Wendy Harmer writes at The Hoopla, “THE HOOPLA … LAST DRINKS! ALLEY OOP!“:

It is with sadness that co-founder of The Hoopla, Jane Waterhouse and I tell you that this will be the last edition of The Hoopla in its present incarnation.

From today we will be presenting a “best of ” from our archives and then ceasing publication altogether very soon.

For almost four years The Hoopla has taken great pride in bringing you the best in opinion writing and the daily news seen through the eyes of Australian women. “Smart with heart,” has been our motto. Always independent. Calling it without fear or favour.

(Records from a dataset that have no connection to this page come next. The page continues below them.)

/-- Each command with an acknowledgment, answered by a valid frame. -/
theorem witness_AcknowledgedCommandsComplete :
    (BlockInv (demo dev3 [pingFrame]) ∧ Ready (demo dev3 [pingFrame]) ∧ regByte dev3 1#8 ≠ 255#8 ∧
      (answer 10 (demo dev3 [pingFrame])).length = 10 ∧ CrcMatches (answer 10 (demo dev3 [pingFrame])) ∧
      encode Params.tv dev3 .ping = some pingFrame ∧ prediction Params.tv .ping = some ⟨10, .noData⟩ ∧
      encode Params.tv dev3 .eepromWrite = some eepromFrame ∧ prediction Params.tv .eepromWrite = some ⟨10, .noData⟩ ∧
      encode Params.tv dev3 .eepromWriteAck = some eepromAckFrame ∧
      prediction Params.tv .eepromWriteAck = some ⟨10, .noData⟩ ∧
      encode Params.tv dev3 .resetEncoder = some resetEncoderFrame ∧
      prediction Params.tv .resetEncoder = some ⟨10, .noData⟩ ∧
      encode Params.tv dev3 .scanSensors = some scanFrame ∧ prediction Params.tv .scanSensors = some ⟨10, .raw⟩) ∧
    (BlockInv (demo (dev3With 9 ⟨16, 0x1234⟩) [pingFrame]) ∧
      encode Params.tv (dev3With 9 ⟨16, 0x1234⟩) (.writeAck [9]) = some writeAckFrame ∧
      prediction Params.tv (.writeAck [9]) = some ⟨10, .noData⟩) ∧
    (BlockInv (demo dev3 [w1Ack]) ∧ Ready (demo dev3 [w1Ack]) ∧ encode Params.tv dev3 (.read [6, 7]) = some w1Request ∧
      prediction Params.tv (.read [6, 7]) = some ⟨20, .readData⟩ ∧ (answer 20 (demo dev3 [w1Ack])).length = 20 ∧
      CrcMatches (answer 20 (demo dev3 [w1Ack])) ∧
      parsePairs Params.tv (frameOf (answer 20 (demo dev3 [w1Ack]))).payload =
        .ok [(6, ⟨32, 0x00010002⟩), (7, ⟨32, 0x00020010⟩)]) :=
  ⟨⟨demo_inv (by decide), demo_ready _ _, by decide⟩, ⟨demo_inv (by decide), by decide⟩,
    ⟨demo_inv (by decide), demo_ready _ _, by decide⟩⟩

theorem witness_PayloadSplitsIntoPairs :
    parsePairs Params.tv [0x0C, 0x11, 0x0D, 0x34, 0x12] = .ok [(12, ⟨8, 0x11⟩), (13, ⟨16, 0x1234⟩)] := by decide

/-- AP-2 and AP-3: an undefined index, and a value cut short. -/
theorem witness_MalformedPayloadOffset :
    parsePairs Params.tv [0x0F, 0x00, 0x00] = .error (.payloadMalformed 0) ∧
    parsePairs Params.tv [0x0C, 0x11, 0x06, 0x01, 0x02] = .error (.payloadMalformed 2) := by decide

/-- AP-1: a repeated register, a fixed one, and the rest left. -/
def ap1 : List Byte := [0x55, 0x03, 0xBA, 0x10, 0x02, 0x00, 0x0C, 0x11, 0x0C, 0x22, 0x00, 0x99, 0x47, 0x56, 0x74, 0xEC]

theorem witness_AcknowledgedPairsLandInTheTable :
    BlockInv (demo dev3 [ap1]) ∧ Ready (demo dev3 [ap1]) ∧
    after (exec (.read [12, 12, 12]) (demo dev3 [ap1])) State.phase = some .applied ∧
    after (exec (.read [12, 12, 12]) (demo dev3 [ap1])) (fun t => (readReg t.table 12, readReg t.table 0)) =
      some (some ⟨8, 0x22⟩, some ⟨8, 0x55⟩) := ⟨demo_inv (by decide), demo_ready _ _, by decide⟩

/-- Two acknowledgments with the payload `0C 11` and every header byte different (CRCs by the generator of appendix A). -/
def ackA : List Byte := [0x55, 0x03, 0xBA, 0x0C, 0x02, 0x00, 0x0C, 0x11, 0xDB, 0xB2, 0x41, 0x54]
def ackB : List Byte := [0xAA, 0x09, 0x11, 0x00, 0x77, 0x42, 0x0C, 0x11, 0xC7, 0xD5, 0xF6, 0x9F]

theorem witness_AcknowledgmentHeaderIsNotApplied :
    BlockInv (demo dev3 []) ∧ Ready (demo dev3 []) ∧ ackA.length = 10 + pairsLen Params.tv [12] ∧
    ackB.length = 10 + pairsLen Params.tv [12] ∧ CrcMatches ackA ∧ CrcMatches ackB ∧
    (frameOf ackA).payload = (frameOf ackB).payload ∧
    (∃ ta, exec (.read [12]) { demo dev3 [] with answers := ackA :: (demo dev3 []).answers } = .next ta) ∧
    ∃ tb, exec (.read [12]) { demo dev3 [] with answers := ackB :: (demo dev3 []).answers } = .next tb :=
  ⟨demo_inv (by decide), demo_ready _ _, by decide, by decide, by decide, by decide, by decide, ⟨_, rfl⟩, _, rfl⟩

/-- An error before transmission, an error after it, a fault, and Busy. -/
theorem witness_FailureLeavesTheTable :
    isOperation (.command (.write [])) = true ∧
    after (execOp (.command (.write [])) (demo dev3 [])) State.result = some (.failed (.validation .emptyList)) ∧
    after (execOp (.command .ping) (demo dev3 [[]])) State.result = some (.failed (.lengthMismatch 0 10)) ∧
    after (execOp (.get 6) (demo dev3 [])) State.result = some (.failed (.unwrittenRegister 6)) ∧
    after (execOp (.command .ping) (settling none)) State.result = some (.failed (.busy (.command .ping))) ∧
    (demo dev3 []).faultMark = .clear := by decide

/-- The three shapes of a command's bus calls. -/
theorem witness_OneWriteAtMostOneRead :
    after (exec .syncRead (demo dev3 [])) State.bus = some [] ∧
    after (exec .reboot (demo dev3 [])) (fun t => t.bus.length) = some 2 ∧
    after (exec .ping (demo dev3 [pingFrame])) (fun t => t.bus.length) = some 3 := by decide

theorem witness_SplitTransactionGivesTheSameResult : Ready (demo dev3 [pingFrame]) := demo_ready _ _

/-- Each operation of the table that moves PHASE, from the phase it moves. -/
theorem witness_PhaseFollowsTheTable :
    (BlockInv (demo dev3 []) ∧ after (execOp (.begin .ping) (demo dev3 [])) State.phase = some .frameSent ∧
      after (execOp (.begin (.write [])) (demo dev3 [])) State.phase = some .rejected) ∧
    (BlockInv (settling none) ∧ after (execOp .settled (settling none)) State.phase = some .applied) ∧
    (BlockInv (settling (some ⟨255, .raw⟩)) ∧
      after (execOp .settled (settling (some ⟨255, .raw⟩))) State.phase = some .awaitingAck) ∧
    (BlockInv (awaiting ⟨10, .noData⟩ [pingFrame]) ∧
      after (execOp .received (awaiting ⟨10, .noData⟩ [pingFrame])) State.phase = some .applied) ∧
    (BlockInv (awaiting ⟨10, .readData⟩ [pingFrame.set 6 0x53]) ∧
      after (execOp .received (awaiting ⟨10, .readData⟩ [pingFrame.set 6 0x53])) (fun t => (t.phase, resultCode t.result)) =
        some (.rejected, 3)) ∧
    (Ready (demo dev3 []) ∧ after (execOp (.command .reboot) (demo dev3 [])) State.phase = some .applied ∧
      after (execOp (.command (.write [])) (demo dev3 [])) State.phase = some .rejected) :=
  ⟨⟨demo_inv (by decide), by decide⟩, ⟨settling_inv.1, by decide⟩, ⟨settling_inv.2, by decide⟩,
    ⟨awaiting_inv _ _, by decide⟩, ⟨awaiting_inv _ _, by decide⟩, demo_ready _ _, by decide⟩

theorem witness_PredictionIsLatchedWithItsFrame :
    (BlockInv (demo dev3 []) ∧ Ready (demo dev3 []) ∧
      after (execOp (.begin .ping) (demo dev3 [])) (fun t => (t.phase, t.ackLatch)) =
        some (.frameSent, some ⟨10, .noData⟩)) ∧
    ((awaiting ⟨10, .noData⟩ [pingFrame]).phase = .awaitingAck ∧
      (awaiting ⟨10, .noData⟩ [pingFrame]).ackLatch = some ⟨10, .noData⟩ ∧
      ∃ t, execOp .received (awaiting ⟨10, .noData⟩ [pingFrame]) = .next t) ∧
    (BlockInv (settling none) ∧ (settling none).phase = .frameSent ∧ ∃ t, execOp .settled (settling none) = .next t) :=
  ⟨⟨demo_inv (by decide), demo_ready _ _, by decide⟩, ⟨rfl, rfl, _, rfl⟩, settling_inv.1, rfl, _, rfl⟩

theorem witness_UnattachedTableRejectsUnicast : Params.tv.Valid ∧ isUnicast (.write []) = true ∧ isUnicast .ping = true :=
  ⟨tv_valid, by decide⟩

theorem witness_InvariantHoldsAtReset : Params.tv.Valid := tv_valid

/-- A step that runs a command, and one that waits. -/
theorem witness_StepKeepsTheInvariant :
    (BlockInv (demo dev3 []) ∧ ∃ t, step (demo dev3 []) = .next t) ∧
    (BlockInv { demo dev3 [pingFrame] with pending := [.command .ping] } ∧
      ∃ t, step { demo dev3 [pingFrame] with pending := [.command .ping] } = .next t) := by
  have h : BlockInv (demo dev3 [pingFrame]) := demo_inv (by decide)
  exact ⟨⟨demo_inv (by decide), _, rfl⟩, ⟨h.params, h.table, h.baud, h.latch, h.latchLen, h.mark, h.result⟩, _, rfl⟩

theorem witness_StepRunsTheIssuedCommand :
    ({ demo dev3 [] with pending := [.command .ping] } : State).pending = .command .ping :: [] ∧
    ({ demo dev3 [] with pending := [.set 9 ⟨16, 1⟩, .get 9] } : State).pending = .set 9 ⟨16, 1⟩ :: [.get 9] ∧
    (demo dev3 []).pending = [] ∧
    decode (demo dev3 []).params (frameOfWord 48 (0x05 * 2 ^ 32)) = .ok .reboot := by decide

/-- A step that sets FAULT, and one from a state where it is set. -/
theorem witness_FaultMarkIsSticky :
    after (step { demo dev3 [] with pending := [.get 6] }) State.faultMark = some (.set (.unwrittenRegister 6)) ∧
    after (step { demo dev3 [] with pending := [.get 1], faultMark := .set (.unwrittenRegister 6) }) State.faultMark =
      some (.set (.unwrittenRegister 6)) := by decide

theorem witness_ParametersNeverChange :
    after (step { demo dev3 [] with pending := [.setBaud 57600] }) State.baud = some 57600 := by decide

/-- One operation of each kind that changes T. -/
theorem witness_OnlySetAttachAndReadChangeTheTable :
    after (execOp (.set 9 ⟨16, 1⟩) (demo dev3 [])) State.table ≠ some dev3 ∧
    after (execOp (.attach 7) (demo dev3 [])) State.table ≠ some dev3 ∧
    after (execOp (.handTable State.reset.table) (demo dev3 [])) State.table ≠ some dev3 ∧
    after (execOp (.command (.read [6, 7])) (demo dev3 [w1Ack])) State.table ≠ some dev3 ∧
    after (execOp .received (awaiting ⟨20, .readData⟩ [w1Ack])) State.table ≠ some dev3 := by decide

theorem witness_FixedRegistersKeepTheirConstants :
    BlockInv (demo dev3 []) ∧ Ready (demo dev3 []) ∧ (∃ t, step (demo dev3 []) = .next t) ∧
    ((0 : Byte) = 0#8 ∨ (0 : Byte) = 2#8) ∧ ((2 : Byte) = 0#8 ∨ (2 : Byte) = 2#8) :=
  ⟨demo_inv (by decide), demo_ready _ _, ⟨_, rfl⟩, by decide⟩

/-- A state outside every run, in which an operation leaves such a RESULT as it found it. -/
theorem witness_BlockNeverRaisesUnknownDevice :
    after (execOp (.setBaud 9600) { demo dev3 [] with result := .failed (.unknownDevice 3) }) State.result =
      some (.failed (.unknownDevice 3)) := by decide

theorem witness_FailedAckKeepsTheSets :
    BlockInv (demo dev3 [[]]) ∧ Ready (demo dev3 [[]]) ∧
    ∀ iv ∈ [((9 : Byte), (⟨16, 0x1234⟩ : Pattern)), (11, ⟨32, 0x3F800000⟩)],
      writeProblem Params.tv iv.1 = none ∧ iv.2.width = 8 * regWidth Params.tv iv.1 :=
  ⟨demo_inv (by decide), demo_ready _ _, by decide⟩

/-- AP-5's answer to a READ 9: a pair for 13. -/
def ap5 : List Byte := [0x55, 0x03, 0xBA, 0x0D, 0x02, 0x00, 0x0D, 0x34, 0x12, 0x69, 0x91, 0xDC, 0xC2]

/-- A READ that ends Applied with a value in each requested register (P2), one that leaves the requested register without
(AP-5), and one that is rejected. -/
theorem witness_GetVariablesReadsAfterApplied :
    (BlockInv (demo dev3 [w1Ack]) ∧
      after (exec (.read [6, 7]) (demo dev3 [w1Ack]))
        (fun u => (u.phase, (readReg u.table 6).isSome, (readReg u.table 7).isSome)) = some (.applied, true, true)) ∧
    (BlockInv (demo dev3 [ap5]) ∧
      after (exec (.read [9]) (demo dev3 [ap5])) (fun u => (u.phase, readReg u.table 9)) = some (.applied, none)) ∧
    (BlockInv (demo dev3 [[]]) ∧ after (exec (.read [6, 7]) (demo dev3 [[]])) State.phase = some .rejected) :=
  ⟨⟨demo_inv (by decide), by decide⟩, ⟨demo_inv (by decide), by decide⟩, demo_inv (by decide), by decide⟩

/-- P4. -/
theorem witness_BaudChangeOrder :
    BlockInv (demo dev3 [eepromFrame]) ∧ Ready (demo dev3 [eepromFrame]) ∧ regByte dev3 1#8 ≠ 255#8 ∧ 0 < 57600 ∧
    (⟨32, 0xE100⟩ : Pattern).width = 8 * regWidth Params.tv Params.tv.baudIndex :=
  ⟨demo_inv (by decide), demo_ready _ _, by decide⟩

theorem witness_HostInputsTakeEffect :
    Params.tv.Valid ∧ Ready (demo dev3 []) ∧ TableOk Params.tv dev3 ∧ ¬ TableOk Params.tv (dev3With 9 ⟨8, 0⟩) ∧
    ¬ TableOk Params.tv [] ∧ (settling none).faultMark = .clear ∧ (settling none).phase = .frameSent ∧ 0 < 57600 :=
  ⟨tv_valid, demo_ready _ _, dev3_ok, by rw [← tableCheck_iff tv_valid]; decide, by rw [← tableCheck_iff tv_valid]; decide,
    by decide⟩

end Sys2Proof.Tests
end

/-! # The state: what an operation can do, and what every step keeps

One inductive, `Performed`, says once what an operation of the host (or a return of the transport) can do to the state; each
claim about every step is then a case analysis of it. A whole transaction is there its split parts one after another (R154),
so what the parts keep, the whole keeps. -/

namespace Sys2Proof.Proofs

open Machine Spec Laws

/-! ## What a check or a build returns

`Returns n P r`: the result `r` satisfies `P` when it is well, and is an outcome of code at most `n` (R130) when it fails.
Codes up to 4 are errors; codes up to 7 are all the block raises, 8 is the registry's (R139). -/

section Returns

variable {α β : Type} {n : Nat}

/-- A good end satisfies `P`, a failure has a code of at most `n` (R130). -/
def Returns (n : Nat) (P : α → Prop) : Except Failure α → Prop
  | .ok a => P a
  | .error f => failureCode f ≤ n

@[simp] theorem returns_ok {P : α → Prop} {a : α} : Returns n P (.ok a) ↔ P a := Iff.rfl

@[simp] theorem returns_error {P : α → Prop} {f : Failure} : Returns n P (.error f) ↔ failureCode f ≤ n := Iff.rfl

theorem Returns.bind {P : α → Prop} {Q : β → Prop} {x : Except Failure α} {g : α → Except Failure β}
    (hx : Returns n P x) (hg : ∀ a, P a → Returns n Q (g a)) : Returns n Q (x >>= g) := by
  cases x with
  | error f => exact hx
  | ok a => exact hg a hx

/-- A sequence whose first part matters only for its failures. -/
theorem Returns.andThen {P : α → Prop} {Q : β → Prop} {x : Except Failure α} {g : α → Except Failure β}
    (hx : Returns n P x) (hg : ∀ a, Returns n Q (g a)) : Returns n Q (x >>= g) :=
  hx.bind fun a _ => hg a

end Returns

/-! ## The operand checks and the payloads -/

theorem checkIndex_returns (p : Params) (i : Byte) : Returns 7 (fun _ => True) (checkIndex p i) := by
  rw [checkIndex_eq]
  split <;> simp [failureCode]

theorem requireWritable_returns (i : Byte) : Returns 7 (fun _ => isFixed i = false) (requireWritable i) := by
  unfold requireWritable invalid
  split <;> simp_all [failureCode]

Since 2011, The Hoopla has published some 5,000 articles, 300 writers and more than 100,000 of your incisive and thoughtful comments – and has been very proud to do so. Thank you all for taking a seat in our Big Top to watch the daily acrobatics and spectacle.

Bodies

Cat Pause at Friend of Marilyn writes, “On fitting in (t-shirts and stuff)“:

Throughout my life, I have loved music. I love listening to music, I love making music. I love live music especially. I love the energy of the crowd, and getting to see the performers in person; catching the occasional unguarded moment. In all my years attending concerts, however, I’ve been denied the opportunity to be the audience member sporting a tour T (or, Madonna forbid, a T from the last tour). Merchandise booths never carry sizes I can wear; they rarely go past a 2x. I still stand in line though, picking out a programme or a keychain – something tangible I can keep with me or gift to others. And I still ask, ‘What is the largest size you have?’ of the t-shirt or hoodie that catches my eye while I wait in the queue.

At one particular show in Dallas a few years back, an amazing thing happened. The concert hoodie went up to a 5x. I couldn’t believe it. It made my mind race – how have I missed this before? HAVE I missed this before? I decided that I hadn’t, because I’m always looking for clothes in my size. Even when I know it’s for naught, I keep looking (the result of an emerging adulthood devoid of fashion options). Perhaps as fat concert goers get louder about what we want, marketers are beginning to pay attention (it is one of the golden rules of capitalism, right? Sell the people what they want?) It may also be gendered – larger sizes are made with men in mind, and the hoodie I bought was definitely masculine. I didn’t wear it that night, but I do wear it often, and I experience a bit of glee each time. It makes me feel delightfully normal (but that’s another story for later).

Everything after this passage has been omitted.